Chris Hannah

EU


The iPhone Will Switch To USB-C

Mark Gurman for Bloomberg:

Joswiak said that the company will comply as it does with other laws. He declined to specify when the iPhone may get the charger to replace Lightning.

[...]

He said Apple and the EU had been at odds over chargers for a decade, recalling how European authorities once wanted Apple to adopt Micro-USB. He said that neither Lightning -- the current iPhone charging port -- nor the now-ubiquitous USB-C would have been invented if that switch had occurred.

I wonder if the EU law works somewhat in Apple’s favour here. Apple were clearly already on a journey to USB-C with the rest of their products. Although some would argue, the iPhone was destined to be port-less. However, this allows Apple to redirect any possible negativity towards the switch to USB-C to the EU.

I wrote about this proposal last September, and it's funny to see how I felt just over a year ago. Especially since my position on it has softened quite substantially. To be honest, I'm now starting to think that it might be a good idea.

When I list all the devices I use, Macs, ThinkPad, Nintendo Switch, iPad, Pixel 6,  work phone (it's some Motorola Android phone), and iPhone 13, only one of them uses a port that's not USB-C. I didn't realise it until now, but the same applies for peripherals and accessories. The only non-USB-C (wired) accessory I use is my wired EarPods. And that's only because Apple removed the headphone jack and used Lightning on the iPhone 13.

So I think I'm quite looking forward to it actually. That might not neccesarily mean I'm going to buy the next iPhone, but it being USB-C is definitely a positive for me.

The E.U. Want To Enforce USB-C as a Universal Common Charger by 2024

Louise Guillot, writing for Politico:

The European Commission is set to present a legislative proposal on Thursday to force manufacturers to use a common charger for electronic devices, according to a Commission official closely involved in the file.

The proposal will require all manufacturers to harmonize the charging points on devices — using a USB-C charging point — and to make their software protocol for fast charging interoperable between brands and devices.

The main target of the new legislation is U.S. tech giant Apple, which has pushed back against EU attempts to standardize chargers through binding requirements, arguing that it will hamper innovation.

This is such a fundamentally stupid proposal.

How can you enforce all phone manufactures to use the same charging port?

What happens when USB-C isn't good enough anymore?

What about the massive number of lightning cables that would be unusable by the current iPhone users? Does that waste not matter?

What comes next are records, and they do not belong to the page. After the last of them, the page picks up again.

-- ==== Sys2Proof/Tests/Slice0.lean ====
section
/-! SUPPORT. The model's own tests. Every expected value is one of spec/95_test_vectors.md (the row is named), of an
example in the rule itself, or of spec/opcode_table.json; none is the model's own answer. At the end, a witness for
every statement of Certificates/Slice0/Obligations.lean that has hypotheses. -/

namespace Sys2Proof.Tests

open Sys2Proof Sys2Proof.Machine

/-- A small state: capacity, polarity, queue, current slot; nothing seen yet. -/
def st (n : Nat) (al : Bool) (q : List Pattern) (cur : Option Slot) : State :=
  { State.reset with
    capacity := n, activeLow := al, pinLvl := al, q := q, cur := cur, answers := [.ok], trace := [.drive al] }

/-- The next state of an outcome. -/
def nextOf : Host.Outcome State Fault Refusal → Option State
  | .next s    => some s
  | .fault _   => none
  | .refused _ => none

/-- The last response word of an outcome, for `EW = 0`. -/
def lastWord (o : Host.Outcome State Fault Refusal) : Option (BitVec 41) :=
  (nextOf o).bind fun s => s.responses.getLast?.map fun r => (r.word 0).setWidth 41

/-- What one command did. -/
structure Effect where
  cur    : Option Slot
  q      : List Pattern
  drives : List Bool
  deriving DecidableEq, Repr

/-- `CUR`, `Q` and the drive events caused by one command, starting from a state whose trace holds one drive event. -/
def after (o : Host.Outcome State Fault Refusal) : Option Effect :=
  (nextOf o).map fun s => ⟨s.cur, s.q, s.drives.tail⟩

/-! ### Decoding: words written out from R72 and R73, and the rows of the tables V1 to V9 -/

/-- `0001`, used 000011, bits 110, operand B ignored (V1 row 2). -/
theorem test_decode_pfromraw : decode 0x10C00000018000000000 = .ok (.pfromraw 0b110 3) := by decide
/-- V9 row 2. -/
theorem test_decode_pappend : decode 0x2703FFFFFFC500000015 = .ok (.pappend ⟨0xFFFFFFF, 28⟩ ⟨0x15, 5⟩) := by decide
/-- V3 row 1. -/
theorem test_decode_preverse : decode 0x30C0000000C000000000 = .ok (.preverse ⟨3, 3⟩) := by decide
/-- V4. -/
theorem test_decode_pstep : decode 0x40C00000014000000000 = .ok (.pstep ⟨5, 3⟩) := by decide
/-- V5 row 7. -/
theorem test_decode_enqueue : decode 0x8A000000014000000000 = .ok (.enqueue ⟨5, 40⟩) := by decide
/-- V9 row 4. -/
theorem test_decode_tryenqueue : decode 0x9A000000014000000000 = .ok (.tryenqueue ⟨5, 40⟩) := by decide
/-- V9 row 3: operand fields are ignored. -/
theorem test_decode_step : decode 0xA2448D159E119ABCDEF0 = .ok .step := by decide
/-- P3 row 6. -/
theorem test_decode_trystep : decode 0xB0000000000000000000 = .ok .trystep := by decide
/-- V9 row 5. -/
theorem test_decode_idle : decode 0xC0000000000000000000 = .ok .idle := by decide
/-- V8: an all-zero word is reserved. -/
theorem test_decode_reserved_zero : decode 0 = .error (.reservedOpcode 0) := by decide
/-- V8: so is an all-one word. -/
theorem test_decode_reserved_ones : decode 0xFFFFFFFFFFFFFFFFFFFF = .error (.reservedOpcode 0xF) := by decide

/-- The words of V1 row 13, V2 row 1 and P7, encoded. -/
theorem test_encode_words :
    encode (.pfromraw 5 40) = 0x1A000000014000000000 ∧
    encode (.pappend ⟨5, 3⟩ ⟨1, 2⟩) = 0x20C00000014200000001 ∧
    encode (.enqueue ⟨0xFFFFFFF5, 3⟩) = 0x80FFFFFFFD4000000000 ∧
    encode .idle = 0xC0000000000000000000 := by decide

/-- Every row of spec/opcode_table.json: its match word has its mask's bits fixed and decodes to its command. -/
theorem test_opcode_table :
    decodeTableWord 80 0x10000000000000000000 = some (.pfromraw 0 0) ∧
    decodeTableWord 80 0x20000000000000000000 = some (.pappend .zero .zero) ∧
    decodeTableWord 80 0x30000000000000000000 = some (.preverse .zero) ∧
    decodeTableWord 80 0x40000000000000000000 = some (.pstep .zero) ∧
    decodeTableWord 80 0x80000000000000000000 = some (.enqueue .zero) ∧
    decodeTableWord 80 0x90000000000000000000 = some (.tryenqueue .zero) ∧
    decodeTableWord 80 0xA0000000000000000000 = some .step ∧
    decodeTableWord 80 0xB0000000000000000000 = some .trystep ∧
    decodeTableWord 80 0xC0000000000000000000 = some .idle := by decide

/-! ### Well-formedness: an ill-formed term for each check, which the check refuses -/

theorem test_used_out_of_range : Pattern.usedLegal ⟨5, 33⟩ = false := by decide
theorem test_high_bits_set : Pattern.highClear ⟨0xFF, 3⟩ = false := by decide
theorem test_not_canonical : Pattern.canonical ⟨0xFF, 3⟩ = false ∧ Pattern.canonical ⟨0, 33⟩ = false := by decide
theorem test_canonical : Pattern.canonical ⟨5, 3⟩ = true ∧ Pattern.canonical ⟨0xFFFFFFFF, 32⟩ = true := by decide
theorem test_command_not_canonical :
    Instr.canonical (.pfromraw 5 33) = false ∧ Instr.canonical (.pappend ⟨5, 3⟩ ⟨4, 2⟩) = false ∧
    Instr.canonical (.preverse ⟨8, 3⟩) = false ∧ Instr.canonical (.pstep ⟨1, 0⟩) = false ∧
    Instr.canonical (.enqueue ⟨5, 40⟩) = false ∧ Instr.canonical (.tryenqueue ⟨5, 2⟩) = false := by decide
theorem test_number_too_wide : fitsRaw 0x100000000 = false ∧ fitsUsed 64 = false := by decide
theorem test_operand_ill_formed :
    PatExpr.wellFormed (.lit 0x100000000 3) = false ∧ PatExpr.wellFormed (.pat 5 64) = false ∧
    PatExpr.wellFormed (.app (.lit 5 3) (.lit 5 64)) = false ∧ PatExpr.wellFormed (.rev (.lit 5 99)) = false := by decide
theorem test_source_ill_formed :
    SourceCmd.wellFormed (.new 2) = false ∧ SourceCmd.wellFormed (.pfromraw 5 64) = false ∧
    SourceCmd.wellFormed (.pappend (.lit 5 3) (.lit 5 64)) = false ∧
    SourceCmd.wellFormed (.preverse (.lit 5 64)) = false ∧ SourceCmd.wellFormed (.pstep (.lit 5 64)) = false ∧
    SourceCmd.wellFormed (.enqueue (.pat 0x100000000 3)) = false ∧
    SourceCmd.wellFormed (.tryenqueue (.lit 5 64)) = false := by decide

/-! ### The pattern unit -/

/-- V1 rows 2, 6, 7, 8. -/
theorem test_pfromraw :
    fromRaw 0b110 3 = ⟨3, 3⟩ ∧ fromRaw 0xDEADBEEF 32 = ⟨0xF77DB57B, 32⟩ ∧
    fromRaw 0xDEADBEEF 8 = ⟨0xF7, 8⟩ ∧ fromRaw 0xFFFFFFF6 3 = ⟨3, 3⟩ := by decide
/-- V1 rows 12, 13: an empty pattern, and `used` clamped. -/
theorem test_pfromraw_corners : fromRaw 0xFFFFFFFF 0 = ⟨0, 0⟩ ∧ fromRaw 5 40 = ⟨0xA0000000, 32⟩ := by decide
/-- V2 rows 1, 2, 7, 8. -/
theorem test_pappend :
    append ⟨5, 3⟩ ⟨1, 2⟩ = ⟨0xD, 5⟩ ∧ append ⟨0xB, 4⟩ ⟨4, 3⟩ = ⟨0x4B, 7⟩ ∧
    append ⟨0xFFFFFFF, 28⟩ ⟨0x15, 5⟩ = ⟨0x5FFFFFFF, 32⟩ ∧
    append ⟨0xAAAAA, 20⟩ ⟨0xFFFFF, 20⟩ = ⟨0xFFFAAAAA, 32⟩ := by decide
/-- V2 rows 9, 10, 11: a full first operand, and two that are not canonical. -/
theorem test_pappend_corners :
    append ⟨0xF77DB57B, 32⟩ ⟨1, 1⟩ = ⟨0xF77DB57B, 32⟩ ∧ append ⟨0xFF, 3⟩ ⟨1, 1⟩ = ⟨0xFF, 4⟩ ∧
    append ⟨5, 40⟩ ⟨1, 1⟩ = ⟨5, 32⟩ := by decide
/-- V3 rows 1, 3, 7, 9, 10. -/
theorem test_preverse :
    reverse ⟨3, 3⟩ = ⟨6, 3⟩ ∧ reverse ⟨0x1D, 5⟩ = ⟨0x17, 5⟩ ∧ reverse ⟨0xF77DB57B, 32⟩ = ⟨0xDEADBEEF, 32⟩ ∧
    reverse ⟨0xFF, 3⟩ = ⟨7, 3⟩ ∧ reverse ⟨5, 40⟩ = ⟨0xA0000000, 32⟩ := by decide
/-- V4, applications 0 and 3. -/
theorem test_pstep :
    pstep ⟨5, 3⟩ = (true, ⟨0x80000002, 3⟩) ∧ pstep ⟨0xA0000000, 3⟩ = (false, ⟨0x50000000, 3⟩) := by decide

/-- V1: the first row answers `00300000005`. -/
theorem test_pfromraw_response : lastWord (exec (.pfromraw 0b101 3) (st 3 false [] none)) = some 0x00300000005 := by
  decide
/-- R75, V4 application 0: `bit` above the rotated pattern word. -/
theorem test_pstep_response : lastWord (exec (.pstep ⟨5, 3⟩) (st 3 false [] none)) = some 0x04380000002 := by decide
/-- P4 row 4. -/
theorem test_pappend_response : lastWord (exec (.pappend ⟨1, 2⟩ ⟨6, 3⟩) (st 2 false [] none)) = some 0x00500000019 := by
  decide
/-- P4 row 3, and nothing changes but the response. -/
theorem test_preverse_response :
    lastWord (exec (.preverse ⟨3, 3⟩) (st 2 false [⟨5, 3⟩] none)) = some 0x00300000006 ∧
    after (exec (.preverse ⟨3, 3⟩) (st 2 false [⟨5, 3⟩] none)) = some ⟨none, [⟨5, 3⟩], []⟩ := by decide

/-! ### The Sequencer -/

/-- V5 rows 1, 5, 8: room; `N = 0`; full, handed back unchanged with `used` still 40. -/
theorem test_tryenqueue :
    after (exec (.tryenqueue ⟨5, 3⟩) (st 3 false [] none)) = some ⟨none, [⟨5, 3⟩], []⟩ ∧
    lastWord (exec (.tryenqueue ⟨5, 3⟩) (st 0 false [] none)) = some 0x08300000005 ∧
    lastWord (exec (.tryenqueue ⟨5, 40⟩) (st 1 false [⟨1, 1⟩] none)) = some 0x0A800000005 := by decide
/-- V5 row 4: the current pattern does not count. -/
theorem test_tryenqueue_current_does_not_count :
    after (exec (.tryenqueue ⟨5, 3⟩) (st 1 false [] (some ⟨1, 2, 1⟩))) = some ⟨some ⟨1, 2, 1⟩, [⟨5, 3⟩], []⟩ := by decide
/-- V5 rows 3, 6, 7: dropped silently; an empty pattern stored; `used = 40` stored unchanged. -/
theorem test_enqueue :
    after (exec (.enqueue ⟨5, 3⟩) (st 1 false [⟨1, 1⟩] none)) = some ⟨none, [⟨1, 1⟩], []⟩ ∧
    lastWord (exec (.enqueue ⟨5, 3⟩) (st 1 false [⟨1, 1⟩] none)) = some 0 ∧
    after (exec (.enqueue ⟨0, 0⟩) (st 2 false [⟨1, 1⟩] none)) = some ⟨none, [⟨1, 1⟩, ⟨0, 0⟩], []⟩ ∧
    after (exec (.enqueue ⟨5, 40⟩) (st 2 false [⟨1, 1⟩] none)) = some ⟨none, [⟨1, 1⟩, ⟨5, 40⟩], []⟩ := by decide
/-- V6 rows 1, 2, 6, 7, 8, 9: nothing to play, a load, empty patterns discarded, patterns of length 1. -/
theorem test_step_loading :
    after (exec .step (st 3 false [] none)) = some ⟨none, [], [false]⟩ ∧
    after (exec .step (st 3 false [⟨5, 3⟩] none)) = some ⟨some ⟨0x80000002, 3, 1⟩, [], [true]⟩ ∧
    after (exec .step (st 3 false [⟨0, 0⟩, ⟨0, 0⟩, ⟨3, 3⟩] none)) = some ⟨some ⟨0x80000001, 3, 1⟩, [], [true]⟩ ∧
    after (exec .step (st 3 false [⟨0, 0⟩, ⟨0, 0⟩] none)) = some ⟨none, [], [false]⟩ ∧
    after (exec .step (st 3 false [⟨1, 1⟩] none)) = some ⟨none, [], [true]⟩ ∧
    after (exec .step (st 3 false [⟨0, 1⟩, ⟨5, 3⟩] none)) = some ⟨none, [⟨5, 3⟩], [false]⟩ := by decide
/-- V6 rows 3, 5, 10, 11, 12: draining, a pattern's last step, the queue untouched, `used = 40` played as 32 steps. -/
theorem test_step_draining :
    after (exec .step (st 3 false [] (some ⟨0x80000002, 3, 1⟩))) = some ⟨some ⟨0x40000001, 3, 2⟩, [], [false]⟩ ∧
    after (exec .step (st 3 false [⟨3, 3⟩] (some ⟨0x40000001, 3, 2⟩))) = some ⟨none, [⟨3, 3⟩], [true]⟩ ∧
    after (exec .step (st 3 false [⟨0, 0⟩] (some ⟨0x80000002, 3, 1⟩)))
      = some ⟨some ⟨0x40000001, 3, 2⟩, [⟨0, 0⟩], [false]⟩ ∧
    after (exec .step (st 1 false [⟨5, 40⟩] none)) = some ⟨some ⟨0x80000002, 40, 1⟩, [], [true]⟩ ∧
    after (exec .step (st 1 false [] (some ⟨0xA, 40, 31⟩))) = some ⟨none, [], [false]⟩ := by decide
/-- P3 row 7: a failed drive still advances the cursor and sets `PINLVL`, and is reported. -/
theorem test_trystep_pin_error :
    let s := { st 2 true [] (some ⟨0x80000001, 3, 1⟩) with answers := [.err 0] }
    lastWord (exec .trystep s) = some 0x10000000000 ∧
    after (exec .trystep s) = some ⟨some ⟨0xC0000000, 3, 2⟩, [], [false]⟩ := by decide
/-- R176: the error value passes through unchanged (here `EW = 8`), and only TRYSTEP shows it. -/
theorem test_pin_error_value :
    let s := { st 2 false [] none with errWidth := 8, answers := [.err 0xA5] }
    ((nextOf (exec .trystep s)).bind fun t => t.responses.getLast?) = some ⟨.pinerr, false, .zero, 0xA5⟩ ∧
    ((nextOf (exec .step s)).bind fun t => t.responses.getLast?) = some .done := by decide
/-- V8: idle and not idle. -/
theorem test_idle :
    lastWord (exec .idle (st 3 false [] none)) = some 0x04000000000 ∧
    lastWord (exec .idle (st 3 false [⟨0, 0⟩] none)) = some 0 := by decide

What if a manufacturer wants to only support wireless charging?

John Gruber echoed my feelings in the last sentence of his post[1]:

And people in the E.U. wonder why England wanted out, and why nearly all the major tech companies are from the U.S. and Asia.


  1. Of course, it was the UK that left the EU, not just England. But I think everyone gets the point. ↩︎

Plastic Oceans: MEPs back EU ban on throwaway plastics by 2021 →

From an EU Press Release:

Single-use plastic items such as plates, cutlery, straws, balloon sticks or cotton buds, will be banned in the EU under plans adopted on Wednesday.

These products, which make up over 70% of marine litter, will be banned from the EU market from 2021, under draft plans approved by Parliament.

MEPs added to this list of plastics banned from the EU market from 2021: products made of oxo-degradable plastics, such as bags or packaging and fast-food containers made of expanded polystyrene.

Another step in the right direction.